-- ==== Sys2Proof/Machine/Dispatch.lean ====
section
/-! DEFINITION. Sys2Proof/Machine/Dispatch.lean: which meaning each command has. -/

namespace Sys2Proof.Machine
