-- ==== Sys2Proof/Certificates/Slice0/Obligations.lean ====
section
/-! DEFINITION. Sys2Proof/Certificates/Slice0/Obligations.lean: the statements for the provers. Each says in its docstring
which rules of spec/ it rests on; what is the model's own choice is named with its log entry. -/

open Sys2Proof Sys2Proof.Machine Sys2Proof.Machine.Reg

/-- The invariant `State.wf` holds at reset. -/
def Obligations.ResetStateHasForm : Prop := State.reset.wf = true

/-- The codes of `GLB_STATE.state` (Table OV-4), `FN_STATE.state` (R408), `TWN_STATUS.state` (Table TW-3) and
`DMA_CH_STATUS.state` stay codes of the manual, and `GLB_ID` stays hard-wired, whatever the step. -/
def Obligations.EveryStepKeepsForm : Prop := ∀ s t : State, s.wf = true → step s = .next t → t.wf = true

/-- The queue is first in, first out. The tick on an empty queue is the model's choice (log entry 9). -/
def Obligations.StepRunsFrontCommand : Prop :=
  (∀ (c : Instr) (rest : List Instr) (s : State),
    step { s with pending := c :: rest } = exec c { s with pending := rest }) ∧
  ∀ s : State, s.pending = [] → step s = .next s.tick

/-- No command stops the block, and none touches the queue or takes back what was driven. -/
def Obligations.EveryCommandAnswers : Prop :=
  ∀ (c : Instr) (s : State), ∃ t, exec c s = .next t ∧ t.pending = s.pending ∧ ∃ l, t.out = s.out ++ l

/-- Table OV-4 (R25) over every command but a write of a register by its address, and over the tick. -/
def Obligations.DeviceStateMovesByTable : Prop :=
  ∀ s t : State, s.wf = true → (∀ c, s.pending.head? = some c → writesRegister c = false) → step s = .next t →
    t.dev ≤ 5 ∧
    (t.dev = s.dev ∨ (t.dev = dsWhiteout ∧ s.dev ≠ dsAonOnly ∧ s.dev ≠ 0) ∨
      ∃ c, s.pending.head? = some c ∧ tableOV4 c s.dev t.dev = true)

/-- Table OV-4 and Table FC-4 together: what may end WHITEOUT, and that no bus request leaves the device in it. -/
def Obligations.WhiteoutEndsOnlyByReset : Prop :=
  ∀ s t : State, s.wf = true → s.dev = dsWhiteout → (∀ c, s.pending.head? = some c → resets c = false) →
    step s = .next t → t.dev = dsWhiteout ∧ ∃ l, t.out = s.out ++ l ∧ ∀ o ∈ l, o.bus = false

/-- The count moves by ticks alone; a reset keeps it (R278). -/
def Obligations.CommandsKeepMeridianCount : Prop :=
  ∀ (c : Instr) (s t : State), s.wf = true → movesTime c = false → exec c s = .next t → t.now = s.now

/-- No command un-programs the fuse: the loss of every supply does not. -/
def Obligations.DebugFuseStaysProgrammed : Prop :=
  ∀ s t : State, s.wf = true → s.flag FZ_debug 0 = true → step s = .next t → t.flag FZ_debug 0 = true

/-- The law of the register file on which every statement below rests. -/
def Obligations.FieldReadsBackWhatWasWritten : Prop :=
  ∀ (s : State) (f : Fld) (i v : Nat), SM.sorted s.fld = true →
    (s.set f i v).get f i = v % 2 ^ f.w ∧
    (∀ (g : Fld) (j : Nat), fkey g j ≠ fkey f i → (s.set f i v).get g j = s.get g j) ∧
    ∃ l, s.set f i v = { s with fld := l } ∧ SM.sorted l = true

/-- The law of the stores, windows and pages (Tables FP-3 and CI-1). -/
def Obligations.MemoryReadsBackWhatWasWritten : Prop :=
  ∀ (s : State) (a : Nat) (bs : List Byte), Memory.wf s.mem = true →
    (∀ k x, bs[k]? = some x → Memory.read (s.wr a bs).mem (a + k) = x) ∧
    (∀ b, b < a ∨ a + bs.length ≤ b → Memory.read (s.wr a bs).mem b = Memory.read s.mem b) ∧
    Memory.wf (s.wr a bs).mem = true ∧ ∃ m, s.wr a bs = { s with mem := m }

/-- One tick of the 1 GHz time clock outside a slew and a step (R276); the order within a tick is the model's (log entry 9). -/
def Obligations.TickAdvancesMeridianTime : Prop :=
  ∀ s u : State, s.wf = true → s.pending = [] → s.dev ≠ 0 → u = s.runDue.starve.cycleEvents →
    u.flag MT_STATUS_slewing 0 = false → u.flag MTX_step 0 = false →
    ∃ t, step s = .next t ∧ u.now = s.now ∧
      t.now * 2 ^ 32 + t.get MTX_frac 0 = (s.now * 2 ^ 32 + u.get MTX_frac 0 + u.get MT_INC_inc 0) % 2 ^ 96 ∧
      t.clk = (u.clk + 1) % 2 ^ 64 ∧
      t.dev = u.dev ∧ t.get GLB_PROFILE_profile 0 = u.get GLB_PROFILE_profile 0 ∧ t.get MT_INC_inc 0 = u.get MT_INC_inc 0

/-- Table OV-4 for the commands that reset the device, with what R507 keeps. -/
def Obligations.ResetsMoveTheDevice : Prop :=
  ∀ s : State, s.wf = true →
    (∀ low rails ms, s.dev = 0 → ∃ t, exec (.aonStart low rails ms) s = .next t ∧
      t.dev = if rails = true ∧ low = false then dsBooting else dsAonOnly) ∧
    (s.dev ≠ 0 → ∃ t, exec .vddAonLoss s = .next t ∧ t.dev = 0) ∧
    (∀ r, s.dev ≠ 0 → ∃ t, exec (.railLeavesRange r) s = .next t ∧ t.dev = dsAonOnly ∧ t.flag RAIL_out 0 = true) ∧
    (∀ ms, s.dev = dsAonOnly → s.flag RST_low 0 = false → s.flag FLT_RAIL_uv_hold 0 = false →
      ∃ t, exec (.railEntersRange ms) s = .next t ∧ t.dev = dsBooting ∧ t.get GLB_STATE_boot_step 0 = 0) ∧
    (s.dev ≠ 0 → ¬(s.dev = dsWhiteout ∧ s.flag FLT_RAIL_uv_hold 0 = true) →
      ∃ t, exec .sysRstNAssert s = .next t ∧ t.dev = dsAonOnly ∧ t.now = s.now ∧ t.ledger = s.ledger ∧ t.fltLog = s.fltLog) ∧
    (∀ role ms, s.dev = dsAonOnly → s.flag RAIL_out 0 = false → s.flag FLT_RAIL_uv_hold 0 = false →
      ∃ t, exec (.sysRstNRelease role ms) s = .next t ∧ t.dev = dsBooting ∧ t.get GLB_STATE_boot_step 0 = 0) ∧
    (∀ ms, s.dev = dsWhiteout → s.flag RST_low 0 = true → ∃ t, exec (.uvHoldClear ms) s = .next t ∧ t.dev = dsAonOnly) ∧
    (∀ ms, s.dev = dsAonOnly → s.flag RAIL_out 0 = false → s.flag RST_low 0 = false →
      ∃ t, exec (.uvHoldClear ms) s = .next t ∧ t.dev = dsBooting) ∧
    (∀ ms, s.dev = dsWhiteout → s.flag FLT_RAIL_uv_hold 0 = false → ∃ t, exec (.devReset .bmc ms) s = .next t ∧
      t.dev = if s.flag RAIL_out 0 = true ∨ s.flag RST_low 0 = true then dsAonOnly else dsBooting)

-=-=-

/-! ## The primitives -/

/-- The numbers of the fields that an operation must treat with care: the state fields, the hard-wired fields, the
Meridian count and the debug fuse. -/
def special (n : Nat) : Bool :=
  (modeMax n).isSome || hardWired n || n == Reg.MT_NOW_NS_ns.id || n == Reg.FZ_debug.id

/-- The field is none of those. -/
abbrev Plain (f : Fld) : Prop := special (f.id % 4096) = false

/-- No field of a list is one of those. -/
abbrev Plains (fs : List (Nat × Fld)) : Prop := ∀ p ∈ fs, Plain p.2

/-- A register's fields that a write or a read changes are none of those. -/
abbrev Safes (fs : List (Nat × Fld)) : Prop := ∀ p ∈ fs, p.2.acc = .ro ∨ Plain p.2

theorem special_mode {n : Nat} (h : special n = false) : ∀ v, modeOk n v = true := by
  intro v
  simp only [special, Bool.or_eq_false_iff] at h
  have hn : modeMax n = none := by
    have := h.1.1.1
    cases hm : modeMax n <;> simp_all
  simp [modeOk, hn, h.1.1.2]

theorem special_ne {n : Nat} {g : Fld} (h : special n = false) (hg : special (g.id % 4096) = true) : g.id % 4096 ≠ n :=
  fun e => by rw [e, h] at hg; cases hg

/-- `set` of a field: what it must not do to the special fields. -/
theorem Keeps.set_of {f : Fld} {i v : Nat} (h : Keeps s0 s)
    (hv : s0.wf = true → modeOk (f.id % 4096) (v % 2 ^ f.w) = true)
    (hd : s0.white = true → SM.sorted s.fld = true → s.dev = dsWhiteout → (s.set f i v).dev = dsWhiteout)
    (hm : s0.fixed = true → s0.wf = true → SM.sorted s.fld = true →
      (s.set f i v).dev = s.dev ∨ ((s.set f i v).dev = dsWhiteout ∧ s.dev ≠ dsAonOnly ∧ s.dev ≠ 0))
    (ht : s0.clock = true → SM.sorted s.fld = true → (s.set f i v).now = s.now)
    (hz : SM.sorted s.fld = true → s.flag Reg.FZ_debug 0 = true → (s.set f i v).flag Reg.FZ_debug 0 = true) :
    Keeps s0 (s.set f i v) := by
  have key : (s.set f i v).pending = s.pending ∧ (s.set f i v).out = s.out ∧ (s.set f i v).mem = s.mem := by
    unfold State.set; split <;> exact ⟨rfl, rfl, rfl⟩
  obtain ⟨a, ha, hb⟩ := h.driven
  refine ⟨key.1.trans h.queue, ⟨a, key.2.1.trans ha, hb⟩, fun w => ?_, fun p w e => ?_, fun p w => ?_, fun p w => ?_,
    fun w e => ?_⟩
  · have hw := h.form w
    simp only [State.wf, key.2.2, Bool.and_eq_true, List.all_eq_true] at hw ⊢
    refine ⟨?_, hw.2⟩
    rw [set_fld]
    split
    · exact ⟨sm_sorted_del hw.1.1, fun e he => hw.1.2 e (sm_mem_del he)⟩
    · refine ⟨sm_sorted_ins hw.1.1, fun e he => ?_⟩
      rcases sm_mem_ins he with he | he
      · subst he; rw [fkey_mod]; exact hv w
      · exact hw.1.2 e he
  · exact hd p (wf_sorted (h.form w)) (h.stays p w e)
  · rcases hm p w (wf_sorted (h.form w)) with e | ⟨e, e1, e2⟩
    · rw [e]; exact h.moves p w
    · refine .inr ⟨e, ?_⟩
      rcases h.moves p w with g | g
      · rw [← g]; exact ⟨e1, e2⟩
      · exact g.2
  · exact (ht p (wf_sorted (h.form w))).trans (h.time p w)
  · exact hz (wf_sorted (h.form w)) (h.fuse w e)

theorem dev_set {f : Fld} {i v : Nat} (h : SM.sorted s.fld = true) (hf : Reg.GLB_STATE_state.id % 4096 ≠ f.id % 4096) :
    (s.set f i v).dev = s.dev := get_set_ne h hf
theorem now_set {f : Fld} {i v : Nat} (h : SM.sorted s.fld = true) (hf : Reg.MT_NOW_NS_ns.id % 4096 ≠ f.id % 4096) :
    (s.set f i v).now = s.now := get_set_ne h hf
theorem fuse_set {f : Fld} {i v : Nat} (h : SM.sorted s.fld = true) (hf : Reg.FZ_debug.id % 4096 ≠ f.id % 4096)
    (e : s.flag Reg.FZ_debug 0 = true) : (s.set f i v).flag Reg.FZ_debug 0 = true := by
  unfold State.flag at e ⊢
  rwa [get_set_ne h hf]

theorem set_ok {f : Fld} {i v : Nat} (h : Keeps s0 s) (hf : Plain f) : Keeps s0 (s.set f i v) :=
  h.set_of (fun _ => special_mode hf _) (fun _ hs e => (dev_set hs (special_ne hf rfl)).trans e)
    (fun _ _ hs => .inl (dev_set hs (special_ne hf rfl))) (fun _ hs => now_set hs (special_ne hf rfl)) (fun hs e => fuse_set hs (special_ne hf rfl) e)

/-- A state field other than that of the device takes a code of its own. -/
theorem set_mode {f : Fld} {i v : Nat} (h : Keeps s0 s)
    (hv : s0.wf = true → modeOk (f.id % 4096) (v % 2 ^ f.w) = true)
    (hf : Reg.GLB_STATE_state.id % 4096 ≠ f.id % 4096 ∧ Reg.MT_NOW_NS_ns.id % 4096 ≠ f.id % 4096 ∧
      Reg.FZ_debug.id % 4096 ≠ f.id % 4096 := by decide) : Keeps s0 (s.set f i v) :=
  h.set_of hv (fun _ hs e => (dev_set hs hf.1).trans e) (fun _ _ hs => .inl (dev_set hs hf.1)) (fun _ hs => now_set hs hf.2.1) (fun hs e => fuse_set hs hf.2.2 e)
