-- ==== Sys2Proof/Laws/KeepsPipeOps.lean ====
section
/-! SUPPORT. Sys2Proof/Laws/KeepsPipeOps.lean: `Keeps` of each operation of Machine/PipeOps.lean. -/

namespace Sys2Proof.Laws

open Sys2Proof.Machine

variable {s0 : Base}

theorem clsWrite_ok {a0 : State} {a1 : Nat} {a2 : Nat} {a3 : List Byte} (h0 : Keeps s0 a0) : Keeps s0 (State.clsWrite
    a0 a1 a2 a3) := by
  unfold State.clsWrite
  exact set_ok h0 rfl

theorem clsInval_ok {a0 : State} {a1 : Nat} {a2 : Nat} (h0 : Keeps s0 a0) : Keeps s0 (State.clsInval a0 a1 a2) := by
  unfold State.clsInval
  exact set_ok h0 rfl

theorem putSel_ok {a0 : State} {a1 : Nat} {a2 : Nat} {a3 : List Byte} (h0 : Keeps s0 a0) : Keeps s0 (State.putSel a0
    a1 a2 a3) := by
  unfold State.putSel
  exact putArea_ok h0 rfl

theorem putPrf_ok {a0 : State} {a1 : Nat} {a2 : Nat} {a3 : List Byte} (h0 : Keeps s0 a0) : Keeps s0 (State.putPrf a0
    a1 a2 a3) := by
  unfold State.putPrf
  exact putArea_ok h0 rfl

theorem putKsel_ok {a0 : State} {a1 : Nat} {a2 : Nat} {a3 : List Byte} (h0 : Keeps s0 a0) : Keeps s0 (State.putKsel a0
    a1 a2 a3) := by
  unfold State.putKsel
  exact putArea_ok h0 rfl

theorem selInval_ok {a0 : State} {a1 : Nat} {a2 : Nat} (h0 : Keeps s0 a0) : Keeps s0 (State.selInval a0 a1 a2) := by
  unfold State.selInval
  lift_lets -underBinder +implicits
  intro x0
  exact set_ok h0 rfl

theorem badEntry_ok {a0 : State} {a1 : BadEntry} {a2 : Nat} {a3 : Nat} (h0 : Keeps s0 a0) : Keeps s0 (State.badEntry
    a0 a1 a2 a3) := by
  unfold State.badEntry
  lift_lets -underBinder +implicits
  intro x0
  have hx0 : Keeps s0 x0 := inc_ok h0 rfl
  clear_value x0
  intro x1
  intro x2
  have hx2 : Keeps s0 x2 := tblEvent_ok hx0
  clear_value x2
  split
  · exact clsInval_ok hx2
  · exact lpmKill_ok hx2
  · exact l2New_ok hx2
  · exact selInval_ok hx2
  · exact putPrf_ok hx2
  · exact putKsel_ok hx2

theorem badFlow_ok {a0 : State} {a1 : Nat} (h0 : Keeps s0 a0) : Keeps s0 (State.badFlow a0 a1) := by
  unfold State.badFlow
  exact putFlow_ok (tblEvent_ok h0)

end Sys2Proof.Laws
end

-=-=-

▶ **YOUR GOAL**:
Everything from the line with "(t.dev = s.dev" through the line with "def Obligations.TickAdvancesMeridianTime : Prop" should be written out exactly as it appears above, end lines included, and nothing outside that range.

▶ **FINAL ANSWER**:
    (t.dev = s.dev ∨ (t.dev = dsWhiteout ∧ s.dev ≠ dsAonOnly ∧ s.dev ≠ 0) ∨
      ∃ c, s.pending.head? = some c ∧ tableOV4 c s.dev t.dev = true)

/-- Table OV-4 and Table FC-4 together: what may end WHITEOUT, and that no bus request leaves the device in it. -/
def Obligations.WhiteoutEndsOnlyByReset : Prop :=
  ∀ s t : State, s.wf = true → s.dev = dsWhiteout → (∀ c, s.pending.head? = some c → resets c = false) →
    step s = .next t → t.dev = dsWhiteout ∧ ∃ l, t.out = s.out ++ l ∧ ∀ o ∈ l, o.bus = false

/-- The count moves by ticks alone; a reset keeps it (R278). -/
def Obligations.CommandsKeepMeridianCount : Prop :=
  ∀ (c : Instr) (s t : State), s.wf = true → movesTime c = false → exec c s = .next t → t.now = s.now

/-- No command un-programs the fuse: the loss of every supply does not. -/
def Obligations.DebugFuseStaysProgrammed : Prop :=
  ∀ s t : State, s.wf = true → s.flag FZ_debug 0 = true → step s = .next t → t.flag FZ_debug 0 = true

/-- The law of the register file on which every statement below rests. -/
def Obligations.FieldReadsBackWhatWasWritten : Prop :=
  ∀ (s : State) (f : Fld) (i v : Nat), SM.sorted s.fld = true →
    (s.set f i v).get f i = v % 2 ^ f.w ∧
    (∀ (g : Fld) (j : Nat), fkey g j ≠ fkey f i → (s.set f i v).get g j = s.get g j) ∧
    ∃ l, s.set f i v = { s with fld := l } ∧ SM.sorted l = true

/-- The law of the stores, windows and pages (Tables FP-3 and CI-1). -/
def Obligations.MemoryReadsBackWhatWasWritten : Prop :=
  ∀ (s : State) (a : Nat) (bs : List Byte), Memory.wf s.mem = true →
    (∀ k x, bs[k]? = some x → Memory.read (s.wr a bs).mem (a + k) = x) ∧
    (∀ b, b < a ∨ a + bs.length ≤ b → Memory.read (s.wr a bs).mem b = Memory.read s.mem b) ∧
    Memory.wf (s.wr a bs).mem = true ∧ ∃ m, s.wr a bs = { s with mem := m }

/-- One tick of the 1 GHz time clock outside a slew and a step (R276); the order within a tick is the model's (log entry 9). -/
def Obligations.TickAdvancesMeridianTime : Prop :=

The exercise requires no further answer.